WHAT YOU HAVE TO DO
Quote exactly, and only, the lines of the material below from the line with "if r.unit = .hsh" through the line with "(R280, R281) -/".

INFORMATION GIVEN
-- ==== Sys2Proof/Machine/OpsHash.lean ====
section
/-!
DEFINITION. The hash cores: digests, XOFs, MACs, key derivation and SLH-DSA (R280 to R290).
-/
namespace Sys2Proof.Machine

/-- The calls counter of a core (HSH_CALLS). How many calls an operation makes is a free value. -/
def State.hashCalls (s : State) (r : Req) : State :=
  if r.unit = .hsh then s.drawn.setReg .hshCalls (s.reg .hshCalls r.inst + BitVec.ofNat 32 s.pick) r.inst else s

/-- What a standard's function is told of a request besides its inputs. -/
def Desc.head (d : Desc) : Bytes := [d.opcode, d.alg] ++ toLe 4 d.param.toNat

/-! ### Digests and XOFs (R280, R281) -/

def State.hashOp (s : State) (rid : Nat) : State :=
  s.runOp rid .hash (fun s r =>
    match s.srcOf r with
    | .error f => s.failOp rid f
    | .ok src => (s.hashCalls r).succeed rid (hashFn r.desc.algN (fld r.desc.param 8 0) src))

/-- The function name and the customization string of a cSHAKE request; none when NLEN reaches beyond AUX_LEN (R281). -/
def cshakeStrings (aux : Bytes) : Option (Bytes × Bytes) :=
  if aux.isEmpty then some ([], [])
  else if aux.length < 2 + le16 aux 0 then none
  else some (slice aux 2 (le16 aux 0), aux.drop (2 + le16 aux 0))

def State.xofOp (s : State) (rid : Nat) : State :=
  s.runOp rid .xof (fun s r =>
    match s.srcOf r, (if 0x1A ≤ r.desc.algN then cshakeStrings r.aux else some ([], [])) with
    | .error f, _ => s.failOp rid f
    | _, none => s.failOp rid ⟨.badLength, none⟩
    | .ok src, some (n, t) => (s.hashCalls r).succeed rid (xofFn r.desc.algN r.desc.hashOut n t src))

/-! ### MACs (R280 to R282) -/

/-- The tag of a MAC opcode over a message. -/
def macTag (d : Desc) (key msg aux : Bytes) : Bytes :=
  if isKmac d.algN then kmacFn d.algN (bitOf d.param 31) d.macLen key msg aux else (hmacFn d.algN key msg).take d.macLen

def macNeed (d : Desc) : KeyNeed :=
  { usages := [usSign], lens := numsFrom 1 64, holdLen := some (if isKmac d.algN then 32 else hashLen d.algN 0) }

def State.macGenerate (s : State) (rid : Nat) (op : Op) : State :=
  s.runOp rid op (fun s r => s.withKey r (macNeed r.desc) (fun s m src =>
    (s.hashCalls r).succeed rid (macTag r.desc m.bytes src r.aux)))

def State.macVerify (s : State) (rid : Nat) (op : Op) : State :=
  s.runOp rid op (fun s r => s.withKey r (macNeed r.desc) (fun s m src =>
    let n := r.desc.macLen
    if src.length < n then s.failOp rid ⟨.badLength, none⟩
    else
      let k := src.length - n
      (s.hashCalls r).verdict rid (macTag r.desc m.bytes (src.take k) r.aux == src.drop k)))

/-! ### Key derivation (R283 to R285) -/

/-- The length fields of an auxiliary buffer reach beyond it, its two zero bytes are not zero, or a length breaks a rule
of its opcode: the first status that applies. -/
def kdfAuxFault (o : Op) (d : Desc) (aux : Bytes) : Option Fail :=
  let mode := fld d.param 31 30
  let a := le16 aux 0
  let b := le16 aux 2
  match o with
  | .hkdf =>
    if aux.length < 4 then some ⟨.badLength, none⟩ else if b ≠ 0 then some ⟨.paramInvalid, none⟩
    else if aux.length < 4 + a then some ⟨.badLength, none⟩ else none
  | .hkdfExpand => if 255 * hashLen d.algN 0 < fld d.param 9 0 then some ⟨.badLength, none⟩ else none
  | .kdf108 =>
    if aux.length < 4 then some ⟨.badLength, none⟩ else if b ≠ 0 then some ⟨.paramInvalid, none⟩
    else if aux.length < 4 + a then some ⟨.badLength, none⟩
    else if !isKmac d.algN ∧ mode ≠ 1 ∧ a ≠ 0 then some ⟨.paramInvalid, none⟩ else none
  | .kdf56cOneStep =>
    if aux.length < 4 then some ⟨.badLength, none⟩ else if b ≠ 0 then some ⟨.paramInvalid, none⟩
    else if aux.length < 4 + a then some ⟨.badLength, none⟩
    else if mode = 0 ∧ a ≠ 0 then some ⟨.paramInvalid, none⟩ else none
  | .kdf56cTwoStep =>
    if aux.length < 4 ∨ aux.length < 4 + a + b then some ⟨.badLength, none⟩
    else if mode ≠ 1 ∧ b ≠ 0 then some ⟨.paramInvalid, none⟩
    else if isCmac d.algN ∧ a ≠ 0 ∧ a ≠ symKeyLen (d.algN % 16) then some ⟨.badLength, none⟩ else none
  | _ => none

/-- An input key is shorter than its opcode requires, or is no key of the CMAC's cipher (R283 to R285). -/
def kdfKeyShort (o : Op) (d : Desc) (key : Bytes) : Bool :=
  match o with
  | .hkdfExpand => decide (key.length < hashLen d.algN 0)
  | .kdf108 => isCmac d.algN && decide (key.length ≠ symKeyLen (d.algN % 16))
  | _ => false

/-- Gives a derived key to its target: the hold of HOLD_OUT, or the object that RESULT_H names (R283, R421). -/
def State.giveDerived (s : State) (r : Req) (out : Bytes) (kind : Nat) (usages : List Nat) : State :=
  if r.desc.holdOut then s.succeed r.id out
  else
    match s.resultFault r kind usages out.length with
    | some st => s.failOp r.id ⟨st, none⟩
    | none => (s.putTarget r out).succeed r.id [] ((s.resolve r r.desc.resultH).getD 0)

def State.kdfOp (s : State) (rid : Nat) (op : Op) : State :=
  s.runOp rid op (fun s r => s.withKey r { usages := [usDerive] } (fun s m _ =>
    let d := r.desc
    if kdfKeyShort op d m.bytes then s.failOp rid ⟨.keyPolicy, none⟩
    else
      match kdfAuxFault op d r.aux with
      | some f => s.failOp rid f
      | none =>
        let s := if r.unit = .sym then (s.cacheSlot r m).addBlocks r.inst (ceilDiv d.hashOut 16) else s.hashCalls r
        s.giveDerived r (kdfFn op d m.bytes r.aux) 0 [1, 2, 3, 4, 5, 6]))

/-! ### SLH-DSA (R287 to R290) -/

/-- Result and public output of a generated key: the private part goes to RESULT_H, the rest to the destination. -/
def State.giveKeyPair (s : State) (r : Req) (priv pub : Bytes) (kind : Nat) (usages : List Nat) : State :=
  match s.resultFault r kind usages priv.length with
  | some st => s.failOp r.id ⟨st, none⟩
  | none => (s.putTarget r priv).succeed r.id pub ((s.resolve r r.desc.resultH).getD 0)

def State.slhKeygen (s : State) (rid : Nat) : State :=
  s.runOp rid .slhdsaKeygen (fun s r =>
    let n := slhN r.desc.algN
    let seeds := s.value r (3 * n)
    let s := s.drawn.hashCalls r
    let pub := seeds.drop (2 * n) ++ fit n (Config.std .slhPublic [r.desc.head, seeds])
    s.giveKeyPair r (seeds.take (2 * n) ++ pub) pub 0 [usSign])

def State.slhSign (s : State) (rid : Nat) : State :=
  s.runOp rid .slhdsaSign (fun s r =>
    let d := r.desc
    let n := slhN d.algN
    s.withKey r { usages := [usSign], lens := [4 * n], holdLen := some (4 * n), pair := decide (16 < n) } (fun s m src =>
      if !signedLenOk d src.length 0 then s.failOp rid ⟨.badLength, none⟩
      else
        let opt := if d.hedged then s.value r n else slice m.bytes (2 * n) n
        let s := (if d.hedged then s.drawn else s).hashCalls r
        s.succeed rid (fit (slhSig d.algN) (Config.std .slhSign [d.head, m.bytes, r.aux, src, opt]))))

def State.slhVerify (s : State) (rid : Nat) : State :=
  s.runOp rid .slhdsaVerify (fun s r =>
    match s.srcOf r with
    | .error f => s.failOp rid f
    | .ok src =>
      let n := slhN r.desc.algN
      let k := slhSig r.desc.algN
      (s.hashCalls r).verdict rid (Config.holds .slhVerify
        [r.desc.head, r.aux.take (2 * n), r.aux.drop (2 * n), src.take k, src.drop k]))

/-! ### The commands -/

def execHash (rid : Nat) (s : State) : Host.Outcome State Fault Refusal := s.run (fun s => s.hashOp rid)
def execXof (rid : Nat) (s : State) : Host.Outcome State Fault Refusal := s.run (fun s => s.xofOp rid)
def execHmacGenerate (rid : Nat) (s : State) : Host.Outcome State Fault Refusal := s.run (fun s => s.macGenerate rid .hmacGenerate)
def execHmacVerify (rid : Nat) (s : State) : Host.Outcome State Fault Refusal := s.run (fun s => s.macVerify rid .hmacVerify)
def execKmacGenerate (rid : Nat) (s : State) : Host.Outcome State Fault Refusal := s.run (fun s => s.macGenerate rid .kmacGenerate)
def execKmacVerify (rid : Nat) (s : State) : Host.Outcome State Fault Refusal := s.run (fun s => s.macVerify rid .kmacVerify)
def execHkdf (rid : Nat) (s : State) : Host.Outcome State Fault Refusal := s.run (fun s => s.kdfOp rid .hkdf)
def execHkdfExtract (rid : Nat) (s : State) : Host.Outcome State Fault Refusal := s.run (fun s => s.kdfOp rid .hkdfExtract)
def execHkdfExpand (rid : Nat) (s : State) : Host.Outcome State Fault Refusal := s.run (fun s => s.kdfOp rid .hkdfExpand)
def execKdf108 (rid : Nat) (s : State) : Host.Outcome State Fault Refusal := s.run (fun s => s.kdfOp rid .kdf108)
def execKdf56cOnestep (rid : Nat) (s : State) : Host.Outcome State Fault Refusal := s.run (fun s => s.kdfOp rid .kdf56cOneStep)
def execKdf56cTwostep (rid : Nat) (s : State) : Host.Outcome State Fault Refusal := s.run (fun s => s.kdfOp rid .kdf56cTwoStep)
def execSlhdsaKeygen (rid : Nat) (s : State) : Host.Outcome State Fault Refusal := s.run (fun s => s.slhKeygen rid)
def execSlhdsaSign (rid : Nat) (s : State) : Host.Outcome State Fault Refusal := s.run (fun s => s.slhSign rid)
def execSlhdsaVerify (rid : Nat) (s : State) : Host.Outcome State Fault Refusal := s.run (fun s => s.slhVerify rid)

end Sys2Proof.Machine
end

RESPONSE BELOW
  if r.unit = .hsh then s.drawn.setReg .hshCalls (s.reg .hshCalls r.inst + BitVec.ofNat 32 s.pick) r.inst else s

/-- What a standard's function is told of a request besides its inputs. -/
def Desc.head (d : Desc) : Bytes := [d.opcode, d.alg] ++ toLe 4 d.param.toNat

/-! ### Digests and XOFs (R280, R281) -/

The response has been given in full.